The results revealed significant variation in the color intensity and hue of the developed fingerprints depending on the type of drug infused into the paper. Fingerprints ranged in tone from deep purple to blue-grey, indicating potential chemical interactions between ninhydrin and the drug compounds present. These chromatic differences suggest that ninhydrin-based fingerprint development may serve as a rapid, presumptive indicator for the presence of illicit substances in forensic investigations.
This case study highlights the dual role of ninhydrin as both a fingerprint visualization reagent and a forensic screening tool in the detection of drug-smuggling methods.
Wang, Wenying, et al. Fuel 338 (2023): 127275.
Ninhydrin is employed in this study as a chromogenic reagent for the selective quantification of polyetheramine (PEA) detergent additives in gasoline. These additives, which reduce carbon deposits and improve engine performance, typically feature terminal amino groups that allow them to react with ninhydrin to produce Ruhemann's purple-a chromophore with strong absorbance at 560 nm.
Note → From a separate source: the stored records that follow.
/-- Trailer slot b is written: pending rewrites in the order of their verdicts, fill segments elsewhere (R279, R280). -/
def trailerSlot (s : State) (w : WriteDs) (b : Nat) : State :=
  let plan := slotPlan s w b w.pending
  let put1 := fun (s : State) (x : FailRow × Nat) =>
    writeSeg s b x.2 (rowSegment s w { slot := b, lane := x.2, sub := x.1.sub, row := x.1.row } (x.1.rewrites + 1))
  let s := if s.fm.gate then
      ((lanesIn s).filter fun l => !(plan.any fun x => x.2 == l)).foldl (fun s l => writeSeg s b l (fillSegment w)) (plan.foldl put1 s)
    else s
  let gs : List Seg := plan.map fun x => { slot := b, lane := x.2, sub := x.1.sub, row := x.1.row }
  let w := { w with
    fails := w.fails.map fun f =>
      if plan.any fun x => x.1.sub == f.sub && x.1.row == f.row then { f with out := true, rewrites := f.rewrites + 1 } else f,
    trailer := b - 31 }
  let s := if s.fm.gate then modTape s w fun t => { t with slots := b + 1 } else s
  let w := if s.fm.gate then { w with due := w.due ++ gs } else w.failAll gs
  let s := { s with fm.current := some (w.ds.seq, b + 1), fm.trw := satAdd (2 ^ 32 - 1) s.fm.trw plan.length }
  putDs s (noteRewrite s w)

/-- The dataset and its trailer are over: the append point moves behind them (R280, R281). -/
def endDataset (s : State) (w : WriteDs) : State :=
  let w := { noteRewrite s w with ended := true }
  let s := modTape (putDs s w) w fun t => { t with complete := true, trailer := w.trailer }
  let s := modPart s w.ds.part fun x => { x with pos := advance w.wrap w.pos (32 + w.trailer) }
  judgeDs { s with fm.current := none } w

/-- The position map takes an entry, and keeps every 64th SEQ and the first and the last dataset of each wrap; what corrects it stays until
the wrap's next entry (R367). -/
def mapPosition (s : State) (p seq wrap lpos : Nat) (corrects : Bool) : State :=
  let es := (s.fm.posMap.filter fun e => !(e.1 == p && e.2.1 == seq)) ++ [(p, seq, wrap, lpos)]
  let here := (es.filter fun e => e.1 == p && e.2.2.1 == wrap).map fun e => e.2.1
  let lo := here.foldl min seq
  let hi := here.foldl max seq
  { s with fm.posMap := if corrects then es else es.filter fun e =>
      !(e.1 == p && e.2.2.1 == wrap) || e.2.1 % 64 == 0 || e.2.1 == lo || e.2.1 == hi }

/-- A SEQ of the label region (R265). -/
def inLabels (seq : Nat) : Bool := decide (seq < 512)

/-- Room left for a dataset from the append point: on the wrap, or in the label copy's 25,000 LPOS (R265, R289). -/
def roomAt (x : Part) (w : WriteDs) : Nat :=
  if inLabels w.ds.seq then
    (if isForward x.wrap then posOf (lpBot + 25000) - x.pos else x.pos - posOf (lpEot - 25000))
  else roomLeft x.wrap x.pos

/-- Records of a dataset that begins on tape for the first time leave the staged level, and fix the locators of
host-indexed writes (R44, R293). -/
def noteOnTape (s : State) (w : WriteDs) : State :=
  if w.attempt ≠ 0 then s
  else w.ds.recs.foldl (fun s r =>
    match writeOf s w.ds.part r.stream r.version with
    | none => s
    | some c => modCmd s c.id fun c =>
      { c.modPiece r.piece (fun k => { k with onTape := k.onTape + r.olen }) with
        locator := (if r.offset = offset c.sqe then some w.ds.seq else c.locator) }) s

/-- The pool 1 buffer of a dataset that begins on tape passes from FM or ALM to FMV (R153, R168, stage 7); a rewrite has it already. -/
def toVerify (s : State) (h : BitVec 32) : State :=
  match (poolOf s (poolNo h)).buf (bufNo h) with
  | none => s
  | some b => if b.holders.getLsbD clsFm then handOff s [h] clsFm clsFmv
    else if b.holders.getLsbD clsAlm then handOff s [h] clsAlm clsFmv else s

/-- A sealed dataset begins at the append point of its partition: its first writing fixes WRAP and LPOS of its header; an older copy
that was cut short there is overwritten (R586), and so is the label dataset of its SEQ (R267). -/
def beginDataset (s : State) (x : Part) (w : WriteDs) : State :=
  let s := { s with fm.retired := s.flash.lanes }
  let home := (w.ds.home.getD (x.wrap, lposOf x.pos))
  let w := { w with begun := true, wrap := x.wrap, pos := x.pos, lanesOut := retiredLanes s, ds := { w.ds with home := some home } }
  let s := { s with
    fm.members := s.fm.members.map fun d => if d.part = w.ds.part ∧ d.seq = w.ds.seq then { d with home := some home } else d,
    media.cart := s.media.cart.map fun c => { c with
      tape := (c.tape.filter fun t => !(t.wrap == x.wrap && ((t.pos == x.pos && !t.complete) ||
          (w.attempt == 0 && inLabels w.ds.seq && t.ds.part == x.num && t.ds.seq == w.ds.seq)))) ++
        [{ ds := w.ds, attempt := w.attempt, wrap := x.wrap, lpos := lposOf x.pos, pos := x.pos, slots := 0, complete := false }] } }
  let s := mapPosition s x.num w.ds.seq x.wrap (lposOf x.pos) false
  let s := updateCurrents (takeCurrents s (writingModule x.wrap)) (writingModule x.wrap) (s.glb.temps.getD (2 + writingModule x.wrap) 0)
  dataSlot (noteOnTape (toVerify s w.buf) w) w 0

/-- The head is sent to a wrap: within a band the fine actuator moves alone, and servo stays as it is; to another band, or to where it homes
after a missed step, the coarse stepper takes it, and servo is off until it is there (R360, R364, R365, R442). -/
def aimHead (s : State) (wrap : Nat) : State :=
  if s.sv.moving || s.sv.rehome || s.sv.band != bandOf wrap then
    { servoOff s with sv.widx := wrapIdx wrap, sv.aim := bandOf wrap, sv.lostAt := none, sv.rehome := false, sv.moving := true }
  else { s with sv.widx := wrapIdx wrap, sv.lostAt := none }

/-- The head is sent to a wrap to be written; the trailing module, which verifies it, loads its values for it (R277, R305). -/
def aimVerifying (s : State) (wrap : Nat) : State := aimHead (loadEphemeris s wrap [1 - writingModule wrap]) wrap

/-! ## What the transport is asked for (R293, R294) -/

/-- Motion is possible: the tape is threaded, Nightwatch watches, CE is not held, no grip is granted (R437, R486). -/
def mayMove (s : State) : Bool :=
  s.media.threaded && s.nw.state == 0 && !s.nw.inReset && !s.ce.safe && !s.nw.grant && s.glb.twilight.isNone

/-- The transport is free for the writer (R375). -/
def freeForWriter (s : State) : Bool := s.rcl.batch.isNone && s.rc.ladder.isNone && !s.rcl.preempt && !s.ce.media

/-- DRAIN: every open dataset that holds a reserved record is sealed (R294) (log 56). -/
def enterDrain (s : State) : State :=
  s.fm.parts.foldl (fun s x =>
    match x.openDs with
    | some o => if !o.recs.isEmpty || o.outstanding > 0 then stopDs s x.num false else s
    | none => s) { s with fm.wstate := 4, fm.lowSince := none }

/-- STOP: deceleration along the ramp, the transport given up once nothing is left (R292). -/
def enterStop (s : State) : State :=
  { s with fm.wstate := 5, fm.gate := false, fm.current := none, fm.servoTry := false, fm.again := false, ce.vtarget := 0, ce.posmode := false }

/-- The dataset the writer takes next in its partition. -/
def nextDs (s : State) : Option WriteDs := s.fm.sealed.find? fun w => w.ds.part == s.fm.wpart && !w.begun

/-- TURN: the tape runs on, at the speed it has, to where the run-up to the partition's next wrap begins, in the turnaround zone or past
LP_BOT, and reverses there along the ramp to the speed demanded now (R291, R296, R408; log 119). -/
def enterTurn (s : State) (x : Part) : State :=
  let n := x.wrap + 1
  let v := s.fm.speed
  let s := setPart s { x with wrap := n, pos := wrapStart x.firstPair n }
  let s := { s with fm.wstate := 3, fm.gate := false, fm.current := none }
  let d := demandIdx s
  let s := goTo s n (if isForward n then lpBot else lpEot) (runUpMm s (speedMmps d) + setN s 0x2124 7) (speedMmps d)
  { s with fm.speed := d, ce.vlim := speedCode (speedMmps v) true }

/-- During the reversal the head moves to the wrap that comes next; a first reverse access on a band calibrates it (R291, R524). -/
def turnHead (s : State) : State :=
  match partOf s s.fm.wpart with
  | some x =>
    if s.fm.wstate = 3 ∧ !s.ce.posmode ∧ s.fm.wrap ≠ x.wrap then
      aimVerifying { revCalibrate s x.wrap with fm.wrap := x.wrap } x.wrap
    else s
  | none => s

/-- An open dataset is still to be sealed: the writer in DRAIN waits for it (R294). -/
def sealsAwaited (s : State) : Bool :=
  s.fm.parts.any fun x => match x.openDs with | some o => (o.stop || o.full) && !sealBarred x | none => false

/-- Nothing is left to write in the writer's partition: in STREAM it drains; in DRAIN it waits for verdicts and for datasets being
sealed, then stops; datasets sealed in other partitions need tape at once (R294). -/
def noneReady (s : State) : State :=
  if s.fm.wstate = 2 then enterDrain s
  else if s.fm.sealed.any (fun w => w.ds.part == s.fm.wpart) || sealsAwaited s then s
  else enterStop { s with fm.sealed := s.fm.sealed.map fun w => if w.begun then w else { w with interrupted := true } }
Unlike low-molecular-weight amines, PEAs self-assemble into vesicles in organic media, significantly enhancing their reactivity with ninhydrin. This vesicle-assisted enhancement was confirmed through FT-ICR MS and dynamic light scattering. Importantly, disruption of vesicle formation by ethanol addition suppressed the chromogenic reaction, highlighting the structural importance of vesicle integrity for reaction efficiency.
Under optimized "Condition B" (with ethanol evaporation to promote vesicle formation), PEA samples exhibited a clear concentration-dependent chromogenic response, while structurally similar polyethers lacking amino termini showed no such reactivity. The method effectively distinguishes active PEAs from carrier oils and is unaffected by potential interferents such as aniline compounds.
Sample preparation involved pre-concentration of gasoline by nitrogen purging, followed by dissolution in 2-methyl-2-butanol and ninhydrin reaction under controlled heating. Ethanol was later added to improve solubility of the chromogenic product.
This method, with a linear detection range of 50-1000 mg/kg and high accuracy (relative error <10%), offers a rapid, selective, and sensitive analytical approach for evaluating detergent additive content in commercial gasoline formulations.
What is the IUPAC name of Ninhydrin?
The IUPAC name of Ninhydrin is 2,2-Dihydroxyindene-1,3-dione.
What is the molecular weight of Ninhydrin?
The molecular weight of Ninhydrin is 178.14.
What is the chemical formula of Ninhydrin?
The chemical formula of Ninhydrin is C9H6O4.
What is the melting point of Ninhydrin?
The melting point of Ninhydrin is 250 °C (dec.)(lit.).
What is the density of Ninhydrin?
The density of Ninhydrin is 0.862g/ml.
What are some synonyms of Ninhydrin?
Some synonyms of Ninhydrin are 1,3-Indandione, 2,2-dihydroxy- and 1H-Indene-1,3(2H)-dione, 2,2-dihydroxy-.
What percentage of actives does Ninhydrin contain?
Ninhydrin contains 95% actives.
What are the typical applications of Ninhydrin?
Ninhydrin is used as a reagent in the detection of amino acids and as a dispersing agent and emulsifying agent.
What is the pH of Ninhydrin in a 10g/l solution in water at 20°C?
The pH of Ninhydrin in a 10g/l solution in water at 20°C is 4.6-5.0.
What is the InChI Key of Ninhydrin?
The InChI Key of Ninhydrin is InChI=1S/C9H6O4/c10-7-5-3-1-2-4-6(5)8(11)9(7,12)13/h1-4,12-13H.